# Sydney or Brisbane as a start point??



## ilmighel (Sep 22, 2013)

Hi there, I'm Emanuel from Italy and in one month I'll fly to Australia on a working holiday Visa!!

I still need to book the flight and I'm not sure wether to go to Sydney or Brisbane...

My aim is not to stay in cities but to find a job in agriculture or even better, by the ocean! the great barrier reef inspires me a lot but I'm also concernd about finding something related to biodynamic or organic farming and I was wondering if someone can tell me which is the best region for all of this, Queensland or NEw South Wales??

Thank you!
Emanuel


----------



## Johnny H (Sep 24, 2013)

Hey Emanuel,

I've just got back from a working holiday in Oz (going back for 2nd year in January) and had a great time. You'll have heaps of fun working and travelling around. 

I arrived into Sydney but kind of wish I went to Brisbane or Cairns instead as Sydney is so full of travellers looking for work. It's a beautiful city but like you I enjoy the countryside better and wanted to do some work on farms to get my second visa. 

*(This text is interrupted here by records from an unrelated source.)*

/-- R152: ENC without a stored key gives KEYS_NOT_SET before anything else, whatever TLEN and TIN hold, unwritten or not; with
one it does what ENCF does with K0 and K1, and KIN0, KIN1 and KPRES play no part. -/
def Obligations.EncUsesTheStoredKey : Prop :=
  ∀ s : State,
    (s.kvalid = false → exec .enc s = .next { s with status := 0x05#8 }) ∧
    (s.kvalid = true →
      (TextGives s none → exec .enc s = .next { s with status := 0x01#8 }) ∧
      ∀ u, TextGives s (some u) →
        (ver u = 7#4 ∧ variant u = 0b10#2 → exec .enc s = .next
          { s with tout := some (serializeText (setVer (xorTs u (mask48 s.k0 s.k1 (nonce u))) 4#4)), status := 0x00#8 }) ∧
        (¬ (ver u = 7#4 ∧ variant u = 0b10#2) → exec .enc s = .next { s with status := 0x02#8 }))

/-- R153: DEC without a stored key gives KEYS_NOT_SET before anything else; with one it does what DECF does with K0 and K1. -/
def Obligations.DecUsesTheStoredKey : Prop :=
  ∀ s : State,
    (s.kvalid = false → exec .dec s = .next { s with status := 0x05#8 }) ∧
    (s.kvalid = true →
      (TextGives s none → exec .dec s = .next { s with status := 0x01#8 }) ∧
      ∀ u, TextGives s (some u) →
        (variant u = 0b10#2 → exec .dec s = .next
          { s with tout := some (serializeText (setVer (xorTs u (mask48 s.k0 s.k1 (nonce u))) 7#4)), status := 0x00#8 }) ∧
        (¬ (variant u = 0b10#2) → exec .dec s = .next { s with status := 0x03#8 }))

/-! ## Errors and the fault -/

/-- R170: each error code is raised by exactly the commands and causes of its row: ERR of a completed command word is 6
exactly for an illegal word and never 7, and 1..5 exactly for the causes named, so every other completion has ERR 0. -/
def Obligations.ErrorCodesHaveExactlyTheirCauses : Prop :=
  ∀ (w : Byte) (s t : State), runCommand w s = .next t →
    (statusErr t.status = 6#3 ↔ w = 0x00#8 ∨ 0x0F#8 ≤ w) ∧ statusErr t.status ≠ 7#3 ∧
    ∀ i, decode w = .ok i →
      (statusErr t.status = 1#3 ↔
        TextGives s none ∧ (i ∈ [.parse, .encf, .decf] ∨ (i ∈ [.enc, .dec] ∧ s.kvalid = true))) ∧
      (statusErr t.status = 2#3 ↔ ∃ u, ¬ IsV7 u ∧
        ((i = .encb ∧ s.uin = some u) ∨
          (TextGives s (some u) ∧ (i = .encf ∨ (i = .enc ∧ s.kvalid = true))))) ∧
      (statusErr t.status = 3#3 ↔ ∃ u, variant u ≠ 0b10#2 ∧
        ((i = .decb ∧ s.uin = some u) ∨
          (TextGives s (some u) ∧ (i = .decf ∨ (i = .dec ∧ s.kvalid = true))))) ∧
      (statusErr t.status = 4#3 ↔ i = .setkeys ∧ s.kpres ≠ some 0b11#2) ∧
      (statusErr t.status = 5#3 ↔ i ∈ [.enc, .dec] ∧ s.kvalid = false)

/-- A command whose path reads an unwritten text port faults, naming it: TLEN always, TIN only when TLEN is 36. -/
def Obligations.UnwrittenTextPortFaults : Prop :=
  ∀ (s : State) (i : Instr) (p : Port),
    ((p = .tlen ∧ s.tlen = none) ∨ (p = .tin ∧ s.tlen = some 36#32 ∧ s.tin = none)) →
    (i ∈ [.parse, .validate, .encf, .decf] ∨ (i ∈ [.enc, .dec] ∧ s.kvalid = true)) →
    exec i s = .fault (.unwrittenPort p)

/-- A command whose path reads exactly one unwritten port among its other operands faults, naming it. -/
def Obligations.UnwrittenOperandPortFaults : Prop :=
  ∀ s : State,
    (s.uin = none → ∀ i : Instr, i ∈ [.encb, .decb] → exec i s = .fault (.unwrittenPort .uin)) ∧
    (s.uin = none → s.min.isSome → exec .xorts s = .fault (.unwrittenPort .uin)) ∧
    (s.uin = none → s.vin.isSome → exec .setver s = .fault (.unwrittenPort .uin)) ∧
    (s.uin.isSome → s.min = none → exec .xorts s = .fault (.unwrittenPort .min)) ∧
    (s.uin.isSome → s.vin = none → exec .setver s = .fault (.unwrittenPort .vin)) ∧
    (s.kin0.isSome → s.kin1.isSome → s.nin = none → exec .mask s = .fault (.unwrittenPort .nin)) ∧
    (∀ p : Port, (p = .kin0 ∧ s.kin0 = none ∧ s.kin1.isSome) ∨ (p = .kin1 ∧ s.kin0.isSome ∧ s.kin1 = none) →
      (s.nin.isSome → exec .mask s = .fault (.unwrittenPort p)) ∧
      (s.kpres = some 0b11#2 → exec .setkeys s = .fault (.unwrittenPort p)) ∧
      (∀ u, s.uin = some u → IsV7 u → exec .encb s = .fault (.unwrittenPort p)) ∧
      (∀ u, s.uin = some u → variant u = 0b10#2 → exec .decb s = .fault (.unwrittenPort p)) ∧
      (∀ u, TextGives s (some u) → IsV7 u → exec .encf s = .fault (.unwrittenPort p)) ∧
      (∀ u, TextGives s (some u) → variant u = 0b10#2 → exec .decf s = .fault (.unwrittenPort p)))

/-- A command completes exactly when every operand port on its path is written; otherwise it faults on an unwritten port.
No command is refused. -/
def Obligations.CompletesExactlyWhenReady : Prop :=
  ∀ (i : Instr) (s : State),
    (Ready i s → ∃ t, exec i s = .next t) ∧
    (¬ Ready i s → FaultsUnwritten i s)

/-! ## Frames -/

/-- PARSE, XORTS, SETVER, ENCB and DECB change UOUT and STATUS only, and UOUT only with ERR 0. -/
def Obligations.UoutWritersFrame : Prop :=
  ∀ (i : Instr) (s t : State), i ∈ [.parse, .xorts, .setver, .encb, .decb] → exec i s = .next t →
    SameKey s t ∧ SameOperands s t ∧ t.tout = s.tout ∧ t.mout = s.mout ∧ SameHostSide s t ∧
    (statusErr t.status ≠ 0#3 → t.uout = s.uout) ∧ (statusErr t.status = 0#3 → t.uout.isSome)

/-- SERIALIZE, ENCF, DECF, ENC and DEC change TOUT and STATUS only, and TOUT only with ERR 0. -/
def Obligations.ToutWritersFrame : Prop :=
  ∀ (i : Instr) (s t : State), i ∈ [.serialize, .encf, .decf, .enc, .dec] → exec i s = .next t →
    SameKey s t ∧ SameOperands s t ∧ t.uout = s.uout ∧ t.mout = s.mout ∧ SameHostSide s t ∧
    (statusErr t.status ≠ 0#3 → t.tout = s.tout) ∧ (statusErr t.status = 0#3 → t.tout.isSome)

/-- MASK changes MOUT and STATUS only; VALIDATE and HASKEYS change STATUS only. -/
def Obligations.MaskValidateHaskeysFrame : Prop :=
  ∀ (i : Instr) (s t : State), i ∈ [.mask, .validate, .haskeys] → exec i s = .next t →
    SameKey s t ∧ SameOperands s t ∧ t.tout = s.tout ∧ t.uout = s.uout ∧ SameHostSide s t ∧
    statusErr t.status = 0#3 ∧ (i ≠ .mask → t.mout = s.mout)

/-- SETKEYS changes KEYREG and STATUS only, and KEYREG only with ERR 0. -/
def Obligations.SetkeysFrame : Prop :=
  ∀ s t : State, exec .setkeys s = .next t →
    SameOperands s t ∧ SameResults s t ∧ SameHostSide s t ∧ (statusErr t.status ≠ 0#3 → SameKey s t)

/-- R173: a command word that raises an error, an illegal one included, writes STATUS with BOOL 0 and reserved bits 0 and
changes nothing else: no result port, no KEYREG field, no operand port. -/
def Obligations.ErrorWritesOnlyStatus : Prop :=
  ∀ (w : Byte) (s t : State), runCommand w s = .next t → statusErr t.status ≠ 0#3 →
    t = { s with status := t.status } ∧ statusBool t.status = false ∧ statusReserved t.status = 0#4

/-- R22: only SETKEYS and reset write KEYREG; KVALID, once 1, stays 1 until reset. -/
def Obligations.KeyWrittenOnlyBySetkeysAndReset : Prop :=
  ∀ (s t : State) (e : Issued) (rest : List Issued), s.pending = e :: rest → step s = .next t →
    (KeepsKey e → SameKey s t) ∧ (e.event ≠ .reset → s.kvalid = true → t.kvalid = true)

/-- R25, R29: no event but a host write or reset changes an operand port. -/
def Obligations.OperandPortsChangedOnlyByHost : Prop :=
  ∀ (s t : State) (e : Issued) (rest : List Issued), s.pending = e :: rest → step s = .next t →
    e.event ≠ .reset → (∀ v, e.event ≠ .write v) → SameOperands s t

/-- R24, R172: what a command does depends only on the operand ports and KEYREG: STATUS and the result ports as they stood
have no effect on its outcome, its STATUS, its KEYREG or, when it succeeds, the result it writes. -/
def Obligations.OutcomeIgnoresStatusAndResults : Prop :=
  ∀ (i : Instr) (s s' : State), SameKey s s' → SameOperands s s' →
    (∀ t, exec i s = .next t → ∃ t', exec i s' = .next t' ∧ t'.status = t.status ∧ SameKey t t' ∧
      (i ∈ [.serialize, .encf, .decf, .enc, .dec] → statusErr t.status = 0#3 → t'.tout = t.tout) ∧
      (i ∈ [.parse, .xorts, .setver, .encb, .decb] → statusErr t.status = 0#3 → t'.uout = t.uout) ∧
      (i = .mask → t'.mout = t.mout)) ∧
    (∀ f, exec i s = .fault f → exec i s' = .fault f)

/-! ## Laws of the functions -/

/-- R80: parse_text accepts exactly canonical text of length 36, and digit j is the nibble U[127-4j : 124-4j]. -/
def Obligations.ParseAcceptsExactlyCanonicalText : Prop :=
  ∀ (n : BitVec 32) (t : Text),
    ((parseText n t).isSome ↔ n = 36#32 ∧ IsCanonical t) ∧
    ∀ u, parseText n t = some u →
      ∀ (j : Fin 32) (p : Fin 36), hexPos[j.val]? = some p → hexval t[p] = some (digitAt u j.val)

/-- R80, R82: serialize_text puts '-' at the hyphen positions and the lower-case digit of nibble j at digit position j; no
octet is 'A'..'F'. -/
def Obligations.SerializeGivesLowerCaseDigits : Prop :=
  ∀ u : Uuid,
    (∀ p ∈ hyphenPos, (serializeText u)[p] = 0x2D#8) ∧
    (∀ (j : Fin 32) (p : Fin 36), hexPos[j.val]? = some p →
      (serializeText u)[p] = lowerhex (digitAt u j.val)) ∧
    IsLowerCanonical (serializeText u)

If you want to live by the ocean and work on organic farms then have a look at places around Byron Bay in NSW. It's closer to Brisbane (about 2 hours I think) than Sydney so I'd fly to Brisbane to start with. Byron Bay itself is a cool little surfer town with heaps of artists and hippies and really laid back. In the hills around Byron there's heaps of farms that employ backpackers for fruit picking and things like that. 
When I first got to Sydney I bought a working package with Stayatbase Backpackers which had all my bank account, tax stuff included plus they found jobs for me for the whole year. It was pretty cheap and easier than doing it all myself. They also sorted out my second visa stuff for me. 

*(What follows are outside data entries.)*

-- ==== Sys2Proof/Laws/Text.lean ====
section
/-!
SUPPORT. The digits of canonical text (40_codec.md R80): what hexval and lowerhex do to one octet, and what the list forms
of parse_text and serialize_text do at one position.
-/

namespace Sys2Proof.Machine

theorem hexval_lowerhex (d : Nibble) : hexval (lowerhex d) = some d := by revert d; decide

/-- The digit written for the digit read is the same character in lower case (R84). -/
theorem lowerhex_of_hexval {c : Byte} {d : Nibble} (h : hexval c = some d) : lowerhex d = lowerByte c := by
  revert d c; decide

@[simp] theorem hexPos_length : hexPos.length = 32 := rfl

theorem getElem_serializeText (u : Uuid) (i : Fin 36) :
    (serializeText u)[i] = if i ∈ hyphenPos then hyphen else lowerhex (digitAt u (i.val - hyphensBefore i.val)) := by
  simp [serializeText]

/-- Digit position j of the list HEXPOS holds digit j (R80). -/
theorem hexPos_index : ∀ j : Fin 32, ∀ p, hexPos[j.val]? = some p → p ∉ hyphenPos ∧ p.val - hyphensBefore p.val = j.val := by
  decide

/-- Every position is a hyphen position or a digit position (R80). -/
theorem hyphen_or_hex : ∀ p : Fin 36, p ∈ hyphenPos ∨ ∃ j : Fin 32, hexPos[j.val]? = some p := by decide

/-! ## Digits and the 128-bit value -/

/-- One more digit moves the value up by one digit (R80). -/
theorem packDigits_append (ds : List Nibble) (d : Nibble) :
    packDigits (ds ++ [d]) = (packDigits ds <<< 4) ||| d.setWidth 128 := by
  simp [packDigits]

/-- Bit i of the value is bit i % 4 of the digit i / 4 places from the right (R80). -/
theorem getLsbD_packDigits (ds : List Nibble) (i : Nat) (hi : i < 128) :
    (packDigits ds).getLsbD i = ((ds.reverse[i / 4]?).getD 0#4).getLsbD (i % 4) := by
  induction ds using List.reverseRecOn generalizing i with
  | nil => simp [packDigits]
  | append_singleton ds d ih =>
    rw [packDigits_append, BitVec.getLsbD_or, BitVec.getLsbD_shiftLeft, BitVec.getLsbD_setWidth]
    by_cases h4 : i < 4
    · have hq : i / 4 = 0 := by omega
      have hr : i % 4 = i := by omega
      simp [hi, h4, hq, hr]
    · have hq : i / 4 = (i - 4) / 4 + 1 := by omega
      have hr : i % 4 = (i - 4) % 4 := by omega
      rw [ih (i - 4) (by omega), BitVec.getLsbD_of_ge d i (by omega)]
      simp [hi, h4, hq, hr]

/-- With 32 digits, digit j of the value is the j-th of them (R80). -/
theorem digitAt_packDigits (ds : List Nibble) (h : ds.length = 32) (j : Nat) (hj : j < 32) :
    ds[j]? = some (digitAt (packDigits ds) j) := by
  rw [List.getElem?_eq_getElem (by omega), Option.some_inj]
  apply BitVec.eq_of_getLsbD_eq
  intro i hi
  simp only [digitAt, BitVec.getLsbD_extractLsb', hi]
  rw [getLsbD_packDigits _ _ (by omega)]
  have h1 : (124 - 4 * j + i) / 4 = 31 - j := by omega
  have h2 : (124 - 4 * j + i) % 4 = i := by omega
  have h3 : ds.length - 1 - (31 - j) = j := by omega
  rw [h1, h2, List.getElem?_reverse (by omega), h3, List.getElem?_eq_getElem (by omega)]
  simp

/-- A value is known by its 32 digits. -/
theorem uuid_ext_digits {u v : Uuid} (h : ∀ j < 32, digitAt u j = digitAt v j) : u = v := by
  apply BitVec.eq_of_getLsbD_eq
  intro i hi
  have hj := congrArg (·.getLsbD (i % 4)) (h (31 - i / 4) (by omega))
  simp only [digitAt, BitVec.getLsbD_extractLsb'] at hj
  have hp : 124 - 4 * (31 - i / 4) + i % 4 = i := by omega
  simpa [hp, Nat.mod_lt] using hj

/-! ## Reading all the digits -/

/-- Reading succeeds when every position does, with what each position gives. -/
theorem mapM_eq_some_map {α β : Type} (f : α → Option β) (g : α → β) (l : List α) (h : ∀ a ∈ l, f a = some (g a)) :
    l.mapM f = some (l.map g) := by
  induction l with
  | nil => rfl
  | cons a l ih => simp [List.mapM_cons, h a, ih (fun b hb => h b (by simp [hb]))]

/-- What reading gives has one entry per position, each what that position gives. -/
theorem mapM_eq_some_get {α β : Type} (f : α → Option β) (l : List α) {r : List β} (h : l.mapM f = some r) :
    r.length = l.length ∧ ∀ (j : Nat) (a : α), l[j]? = some a → ∃ d, f a = some d ∧ r[j]? = some d := by
  induction l generalizing r with
  | nil => simp at h; subst h; simp
  | cons a l ih =>
    simp only [List.mapM_cons, Option.bind_eq_bind, Option.bind_eq_some_iff, Option.pure_def, Option.some.injEq] at h
    obtain ⟨d, hd, ds, hds, rfl⟩ := h
    obtain ⟨hl, hg⟩ := ih hds
    refine ⟨by simp [hl], fun j b hb => ?_⟩
    cases j with
    | zero => simp at hb; subst hb; exact ⟨d, hd, by simp⟩
    | succ j => simpa using hg j b (by simpa using hb)

/-- Reading succeeds exactly when every position does. -/
theorem mapM_isSome {α β : Type} (f : α → Option β) (l : List α) : (l.mapM f).isSome ↔ ∀ a ∈ l, (f a).isSome := by
  induction l with
  | nil => simp
  | cons a l ih =>
    cases h : f a <;> simp [List.mapM_cons, h]
    rw [← ih]; cases l.mapM f <;> simp

end Sys2Proof.Machine
end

If you wanted to be near the Great Barrier Reef then you would have to go further north into Queensland. Maybe somewhere like Airlie Beach or Bowen would be good as there's heaps of farms around there too plus the reef is less crowded that far south. 

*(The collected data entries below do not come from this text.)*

/-- A property that every event of a kind keeps holds after a run of such events, and the run leaves the events behind
them. -/
theorem run_invariant {K : Issued → Prop} {P : State → Prop}
    (hP : ∀ (e : Issued) (s t : State), K e → execEvent e.event s = .next t → P s → P t)
    (hpending : ∀ (s : State) (l : List Issued), P s → P { s with pending := l })
    {es rest : List Issued} {s t : State} (hes : ∀ e ∈ es, K e) (hp : s.pending = es ++ rest)
    (h : Host.Core.run core es.length s = .next t) (hs : P s) : P t ∧ t.pending = rest := by
  induction es generalizing s with
  | nil =>
    obtain rfl : s = t := Host.Outcome.next.inj h
    exact ⟨hs, hp⟩
  | cons e es ih =>
    obtain ⟨u, hu, h⟩ := run_add_next (m := 1) (by simpa [Nat.add_comm] using h)
    have hu := step_cons hp ▸ run_one_next hu
    exact ih (fun x hx => hes x (List.mem_cons_of_mem e hx)) (execEvent_pending hu) h
      (hP e _ u (hes e List.mem_cons_self) hu (hpending s _ hs))

/-- Settles O51: the write gives the port its value, the events between keep it, and the read shows it. -/
theorem operandPortReadsBackLastWrite : Obligations.OperandPortReadsBackLastWrite := by
  intro es rest s t h h' v hes hp hrun
  obtain ⟨w, hrun, hread⟩ := run_add_next (m := es.length + 1) (n := 1) hrun
  obtain ⟨u, hwrite, hrun⟩ := run_add_next (m := 1) (n := es.length) (by simpa [Nat.add_comm] using hrun)
  have hwrite := step_cons hp ▸ run_one_next hwrite
  obtain rfl := Host.Outcome.next.inj hwrite
  obtain ⟨hv, hpw⟩ := run_invariant (K := KeepsPortOf v) (P := fun s => portValue (portOf v) s = some (.operand v))
    (fun e a b he hab ha => (execEvent_portValue he hab).trans ha) (fun a l ha => (portValue_pending _ a l).trans ha)
    hes (writeOperand_pending _ v) hrun (portValue_writeOperand_same v _)
  have hread := step_cons hpw ▸ run_one_next hread
  rw [execEvent, hostRead_of_some ((portValue_pending _ w rest).trans hv)] at hread
  obtain rfl := Host.Outcome.next.inj hread
  exact ⟨w.observed, rfl⟩

/-! ## Two states run side by side -/

/-- Two results agree: both complete, in related states, or both stop for the same reason. -/
def ResultRel (R : State → State → Prop) (r r' : Result) : Prop :=
  match r with
  | .next t => ∃ t', r' = .next t' ∧ R t t'
  | .fault f => r' = .fault f
  | .refused x => r' = .refused x

/-- The states agree in all that a command reads: the operand ports, KVALID, and the stored key if there is one (R172). -/
structure SameInputs (s s' : State) : Prop where
  operands : SameOperands s s'
  kvalid : s'.kvalid = s.kvalid
  key : s.kvalid = true → s'.k0 = s.k0 ∧ s'.k1 = s.k1

/-- Whatever a command writes at its end, written to both states, leaves them related. -/
structure RelatedByWrites (R : State → State → Prop) (s s' : State) : Prop where
  status : ∀ x, R (s.setStatus x) (s'.setStatus x)
  uout : ∀ v x, R ((s.writeUout v).setStatus x) ((s'.writeUout v).setStatus x)
  tout : ∀ v x, R ((s.writeTout v).setStatus x) ((s'.writeTout v).setStatus x)
  mout : ∀ v x, R ((s.writeMout v).setStatus x) ((s'.writeMout v).setStatus x)
  key : ∀ a b x, R ((s.storeKey a b).setStatus x) ((s'.storeKey a b).setStatus x)

section ResultRel

variable {R : State → State → Prop} {s s' : State}

theorem resultRel_next {t t' : State} (h : R t t') : ResultRel R (.next t) (.next t') := ⟨t', rfl, h⟩

theorem resultRel_withOperand {α : Type} {p : Port} {v v' : Option α} {k k' : α → Result} (hv : v' = v)
    (h : ∀ a, ResultRel R (k a) (k' a)) : ResultRel R (withOperand p v k) (withOperand p v' k') := by
  subst hv
  cases v' with
  | none => rfl
  | some a => exact h a

section Inputs

variable (hs : SameInputs s s')
include hs

theorem resultRel_withText {k k' : Option Uuid → Result} (h : ∀ r, ResultRel R (k r) (k' r)) :
    ResultRel R (withText s k) (withText s' k') := by
  obtain ⟨htlen, htin, -⟩ := hs.operands
  refine resultRel_withOperand htlen fun n => ?_
  split
  · exact resultRel_withOperand htin fun t => h _
  · exact h none

theorem resultRel_withExplicitKey {k k' : Word → Word → Result} (h : ∀ a b, ResultRel R (k a b) (k' a b)) :
    ResultRel R (withExplicitKey s k) (withExplicitKey s' k') := by
  obtain ⟨-, -, -, hkin0, hkin1, -⟩ := hs.operands
  exact resultRel_withOperand hkin0 fun a => resultRel_withOperand hkin1 fun b => h a b

variable (hR : RelatedByWrites R s s')
include hR

variable {check : Uuid → Option ErrCode} {value : Word → Word → Uuid → Uuid}

theorem resultRel_runBinary : ResultRel R (runBinary check value s) (runBinary check value s') := by
  obtain ⟨-, -, huin, -⟩ := hs.operands
  refine resultRel_withOperand huin fun u => ?_
  split
  · exact resultRel_next (hR.status _)
  · exact resultRel_withExplicitKey hs fun a b => resultRel_next (hR.uout _ _)

theorem resultRel_runText {key key' : (Word → Word → Result) → Result}
    (hkey : ∀ k k', (∀ a b, ResultRel R (k a b) (k' a b)) → ResultRel R (key k) (key' k')) :
    ResultRel R (runText check value key s) (runText check value key' s') := by
  refine resultRel_withText hs fun r => ?_
  cases r with
  | none => exact resultRel_next (hR.status _)
  | some u =>
    simp only
    split
    · exact resultRel_next (hR.status _)
    · exact hkey _ _ fun a b => resultRel_next (hR.tout _ _)

/-- ENC and DEC look at the key words only where KVALID is 1 (R152, R153). -/
theorem resultRel_ifKeySet_runText :
    ResultRel R (ifKeySet s (runText check value (withStoredKey s) s))
      (ifKeySet s' (runText check value (withStoredKey s') s')) := by
  unfold ifKeySet
  rw [hs.kvalid]
  split
  · next hv =>
    obtain ⟨hk0, hk1⟩ := hs.key hv
    exact resultRel_runText hs hR fun k k' h => by simpa [hk0, hk1] using h s.k0 s.k1
  · exact resultRel_next (hR.status _)

/-- What a command does depends on its inputs alone: on states that agree in them it writes the same, or stops alike. -/
theorem resultRel_exec (i : Instr) : ResultRel R (exec i s) (exec i s') := by
  obtain ⟨-, -, huin, -, -, hkpres, hnin, hmin, hvin⟩ := hs.operands
  cases i with
  | parse =>
    simp only [exec, execParse]
    refine resultRel_withText hs fun r => ?_
    cases r with
    | none => exact resultRel_next (hR.status _)
    | some u => exact resultRel_next (hR.uout _ _)
  | serialize => exact resultRel_withOperand huin fun u => resultRel_next (hR.tout _ _)
  | validate =>
    simp only [exec, execValidate]
    exact resultRel_withText hs fun r => resultRel_next (hR.status _)
  | mask =>
    exact resultRel_withExplicitKey hs fun a b => resultRel_withOperand hnin fun n => resultRel_next (hR.mout _ _)
  | xorts => exact resultRel_withOperand huin fun u => resultRel_withOperand hmin fun m => resultRel_next (hR.uout _ _)
  | setver => exact resultRel_withOperand huin fun u => resultRel_withOperand hvin fun v => resultRel_next (hR.uout _ _)
  | encb => exact resultRel_runBinary hs hR
  | decb => exact resultRel_runBinary hs hR
  | encf => exact resultRel_runText hs hR fun k k' => resultRel_withExplicitKey hs
  | decf => exact resultRel_runText hs hR fun k k' => resultRel_withExplicitKey hs
  | setkeys =>
    refine resultRel_withOperand hkpres fun p => ?_
    split
    · exact resultRel_next (hR.status _)
    · exact resultRel_withExplicitKey hs fun a b => resultRel_next (hR.key _ _ _)
  | haskeys =>
    simp only [exec, execHaskeys, hs.kvalid]
    exact resultRel_next (hR.status _)
  | enc => exact resultRel_ifKeySet_runText hs hR
  | dec => exact resultRel_ifKeySet_runText hs hR

/-- The same of any command word, legal or not. -/
theorem resultRel_runCommand (w : Byte) : ResultRel R (runCommand w s) (runCommand w s') := by
  unfold runCommand
  split
  · exact resultRel_exec hs hR _
  · exact resultRel_next (hR.status _)

end Inputs

end ResultRel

Hope you have a good time. Maybe see you on the road when I get back I January!


----------



## megancpc (Aug 11, 2013)

Johnny's advice is right on the money, I'd like to +
You are ITALIAN!!! go to north Queensland in particular Ingham Queensland,Ayr (the Burdekin) Tully or Innisfail. There is a large population of Italian and Spanish families here (2nd or 3rd generation) that own the farms in this area. They would love you there. My family is from this area,and used to have a mango farm our second language we learn at school in this part of Aus is ITALIAN!! In one months time it is Mango Season in North Queensland, there is good money to be made here, so I would suggest going there first. As far as biodynamic or organic farming this is a difficult for farms to get this status, however many farms do strive for using as close to organic farming practices as possible. Any other questions, please don't hesitate to ask.


----------